→ **EXERCISE PROMPT**
Tally the lines of the entries in which the string "rehome" occurs, and say only how many.

→ **Records from a dataset**
-- ==== Sys2Proof/Machine/Fabric.lean ====
section
/-! DEFINITION. The fabric ports, the flits and the spread plans' messages (chapter 10; 12 R341). -/

namespace Sys2Proof.Machine

/-- The width good lanes allow (10 R288). -/
def laneWidth (lanes : BitVec 8) : Nat :=
  let n := (bitsOf lanes 8).length
  if 8 ≤ n then 8 else if 4 ≤ n then 4 else if 2 ≤ n then 2 else n

/-! ### Sending (10 R277–R280) -/

/-- The SEQ before another. -/
def seqPrev (n : Nat) : Nat := (n + 4095) % 4096

/-- Credits or counts per VC. -/
def vcGet (l : List Nat) (v : Nat) : Nat := l.getD v 0
def vcSet (l : List Nat) (v x : Nat) : List Nat := l.set v x

/-- The next flit of a port on a VC (10 R279): of the message that is going out, else round robin among the attach links. -/
def Port.next (x : Port) (v : Nat) : Option TxFlit :=
  let q := x.queue.filter fun e => e.f.vc == v
  if vcGet x.tx v = 0 then none
  else match mget 0 x.txOpen v with
    | l + 1 => q.find? fun e => e.link == l
    | 0 => ((List.range 33).map fun i => (mget 32 x.rr v + 1 + i) % 33).findSome? fun l => q.find? fun e => e.link == l

/-- The next flit a port sends (10 R279; 06 R187): the lowest VC with credit, with the yield after 256 to the lower VC whose flit has waited
longest. The flag says whether a lower VC waited and lost. -/
def Port.pick (x : Port) : Option (TxFlit × Bool) :=
  match (List.range 4).filterMap x.next with
  | [] => none
  | f :: low =>
    if low ≠ [] ∧ 256 ≤ x.burst then (x.queue.find? fun g => low.contains g).map fun g => (g, false)
    else some (f, !low.isEmpty)

/-- The key of a session, as the Fabric die's engines hold it (12 R340). -/
def State.fabKey (s : State) (i : Nat) : List Byte := match mget none s.keep.fabSess i with | some x => x.key | none => []

/-- The CREDIT field of the next flit (10 R278, R279): at most 15 freed buffers per VC. -/
def Port.credits (x : Port) : List Nat := (List.range 4).map fun v => min 15 (vcGet x.owed v)

/-- The credits in a flit have been returned. -/
def Port.returned (x : Port) : Port :=
  { x with owed := (List.range 4).map fun v => vcGet x.owed v - min 15 (vcGet x.owed v),
           rx := (List.range 4).map fun v => vcGet x.rx v + min 15 (vcGet x.owed v) }

/-- A port sends what it may (10 R277, R279, R280): never more than 512 flits unacknowledged, nothing during a width change. Flit k since striping
started goes on logical lane k mod w. -/
def State.pumpPort (s : State) (p : Nat) : Nat → State
  | 0 => s
  | n + 1 =>
    let x := s.port p
    if x.st ≠ .up ∨ x.changing = true ∨ 512 ≤ x.sent.length then s
    else match x.pick with
      | none => s
      | some (e, waited) =>
        let v := e.f.vc
        let g := { e.f with seq := x.txSeq, ack := seqPrev x.rxSeq, credit := x.credits }
        let g := { g with crc := crcOf (s.fabKey g.session) g }
        let s := s.modPort p fun x => { x.returned with
          queue := x.queue.erase e, sent := x.sent ++ [(x.txSeq, g)], txSeq := (x.txSeq + 1) % 4096,
          ackAt := if x.sent = [] then s.now else x.ackAt, rr := mset 32 x.rr v e.link,
          txOpen := mset 0 x.txOpen v (if e.f.last then 0 else e.link + 1),
          tx := vcSet x.tx v (vcGet x.tx v - 1), burst := if waited then x.burst + 1 else 0 }
        (s.sendOut p (.data ((x.txSeq + 4096 - x.stripe) % 4096 % max 1 x.width) g)).pumpPort p n

/-- A port sends what waits. -/
def State.pump (s : State) (p : Nat) : State := s.pumpPort p (s.port p).queue.length

/-- Credits that no flit has carried go back in an IDLE flit (10 R279). -/
def State.giveBack (s : State) (p : Nat) : State :=
  let x := s.port p
  if x.st = .up ∧ x.changing = false ∧ x.owed ≠ [0, 0, 0, 0] then
    (s.modPort p Port.returned).sendOut p (.idle (seqPrev x.rxSeq) x.credits)
  else s

/-- The port that serves a plane (10 R290): its own if UP, else the lowest-numbered UP port. -/
def State.portOf (s : State) (plane : Nat) : Option Nat :=
  let up (p : Nat) : Bool := (s.port p).st == .up
  match (List.range 16).find? fun p => s.wiredPlane p == some plane && up p with
  | some p => some p
  | none => (List.range 16).find? up

/-- Messages that wait at a port that is not UP move to the ports that serve their planes (10 R290). -/
def State.rehome (s : State) : State :=
  let s := (List.range 16).foldl (fun s p =>
    if (s.port p).st = .up then s
    else
      (s.port p).queue.foldl (fun s e => match s.portOf e.plane with
        | some d => (s.modPort p fun x => { x with queue := x.queue.erase e }).modPort d fun x => { x with queue := x.queue ++ [e] }
        | none => s) s) s
  (List.range 16).foldl (fun s p => s.pump p) s

/-- A port goes DOWN (10 R289): cause 0 no lane, 1 MIN_WIDTH, 2 retry limit. -/
def State.portDown (s : State) (p cause : Nat) : State :=
  let w := (s.port p).width
  ((s.portTo p .down fun x =>
    { x.lose with trainAt := s.now, retrain := false, trainedOnce := true, eyes := 0 }).snagPort p 0x5003 2 [cause, w]).rehome

/-- A replay from ACK + 1 (10 R280): the sixteenth in a row without progress takes the port DOWN. -/
def State.replayPort (s : State) (p : Nat) : State :=
  let x := s.port p
  if x.sent = [] then s
  else
    let s := x.sent.foldl (fun s e => s.sendOut p (.replay e.1)) s
    let s := (s.modPort p fun x => { x with replays := x.replays + 1, retrySeen := true, retry := satAdd x.retry 1 0xFFFF }).intrude 5
    if 16 ≤ (s.port p).replays then s.portDown p 2 else s

/-- An ACK is inside the outstanding window (10 R291). -/
def Port.ackOk (x : Port) (ack : Nat) : Bool := ack == x.acked || x.sent.any fun e => e.1 == ack

/-- The ACK and CREDIT fields of a flit are applied (10 R278–R280). -/
def Port.acknowledge (x : Port) (now ack : Nat) (credit : List Nat) : Port :=
  let x := if ack = x.acked then x
    else { x with acked := ack, ackAt := now, replays := 0, sent := (x.sent.dropWhile fun e => e.1 != ack).drop 1 }
  { x with tx := (List.range 4).map fun v => min 32 (vcGet x.tx v + vcGet credit v) }

/-- PORT_TRAINING_DONE (10 R283, R288, R289); in a recovery the next DOWN port trains then (13 R378). -/
def execPortTrainingDone (t : Nat) (p : Fin 16) (lanes : BitVec 8) (plane rack down : Nat) (s : State) :
    Host.Outcome State Fault Refusal :=
  let s := s.tick t
  let x := s.port p
  .next (if x.st ≠ .training then s
    else State.retrainNext (match s.fab.coords with
      | some c =>
        let good := lanes &&& ~~~x.disable
        let w := laneWidth good
        let want := c.planes.getD p 0xFF
        if w = 0 then s.portDown p 0
        else if w < 2 ^ x.minWidth.toNat then s.portDown p 1
        else if plane ≠ want ∨ rack ≠ c.rack ∨ down ≠ c.slot then
          (s.portTo p .wiringErr fun x => { x with ctrl := false, retrain := false, trainedOnce := true }).snagPort p 0x5012 2
            [want * 2 ^ 16 + c.rack, plane * 2 ^ 16 + rack, c.slot, down]
        else
          ((s.portTo p .up fun x => { x with
            width := w, lanes := good, rack := rack, linkId := some (plane, rack, down), ctrl := false, retrain := false,
            trainedOnce := true }).snagPort p 0x5001 0 [w, plane, rack, good.toNat]).rehome
      | none => s) p)

/-- Lines in groups of a flit's eight slots. -/
def flitGroups : Nat → List Line → List (List Line)
  | 0, _ => []
  | n + 1, l => if l = [] then [] else l.take 8 :: flitGroups n (l.drop 8)

/-- A message is framed on the port of a plane (10 R278, R286; 12 R341): each flit of a session takes the next counter, and is sealed. `link`
is the attach link it came by. -/
def State.frame (s : State) (p plane link : Nat) (f : Flit) (ls : List Line) : State :=
  let g := flitGroups 64 ls
  let key := 64 * f.session + 4 * plane + f.vc
  let base := mget 0 s.keep.ivTx key
  let iv (i : Nat) : BitVec 64 :=
    if f.session = 0 then 0 else BitVec.ofNat 64 (plane % 16 * 2 ^ 60 + f.vc % 4 * 2 ^ 58 + (base + 1 + i) % 2 ^ 58)
  let l := g.zipIdx.map fun e =>
    let x : Flit := { f with first := e.2 == 0, last := e.2 + 1 == g.length, nlines := e.1.length, lines := e.1, enc := f.session != 0,
                             iv := iv e.2, src := s.moduleAddr, genSrc := s.gen }
    { x with tag := if x.enc then (sealOf (s.fabKey x.session) x).2 else 0 }
  let s := if f.session = 0 then s
    else { s with keep := { s.keep with ivTx := mset 0 s.keep.ivTx key (base + g.length) } }
  (s.modPort p fun x => { x with queue := x.queue ++ l.map fun f => { plane := plane, link := link, f := f } }).pump p

/-! ### Egress (10 R286) -/

/-- A message's target or stream is unknown (10 R286, R287): TARGET_ERR. -/
def State.targetDrop (s : State) : State :=
  s.modFab fun x => { x with targetErr := true, targetCnt := satAdd x.targetCnt 1 0xFFFF }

→ **WRITTEN REPLY**
3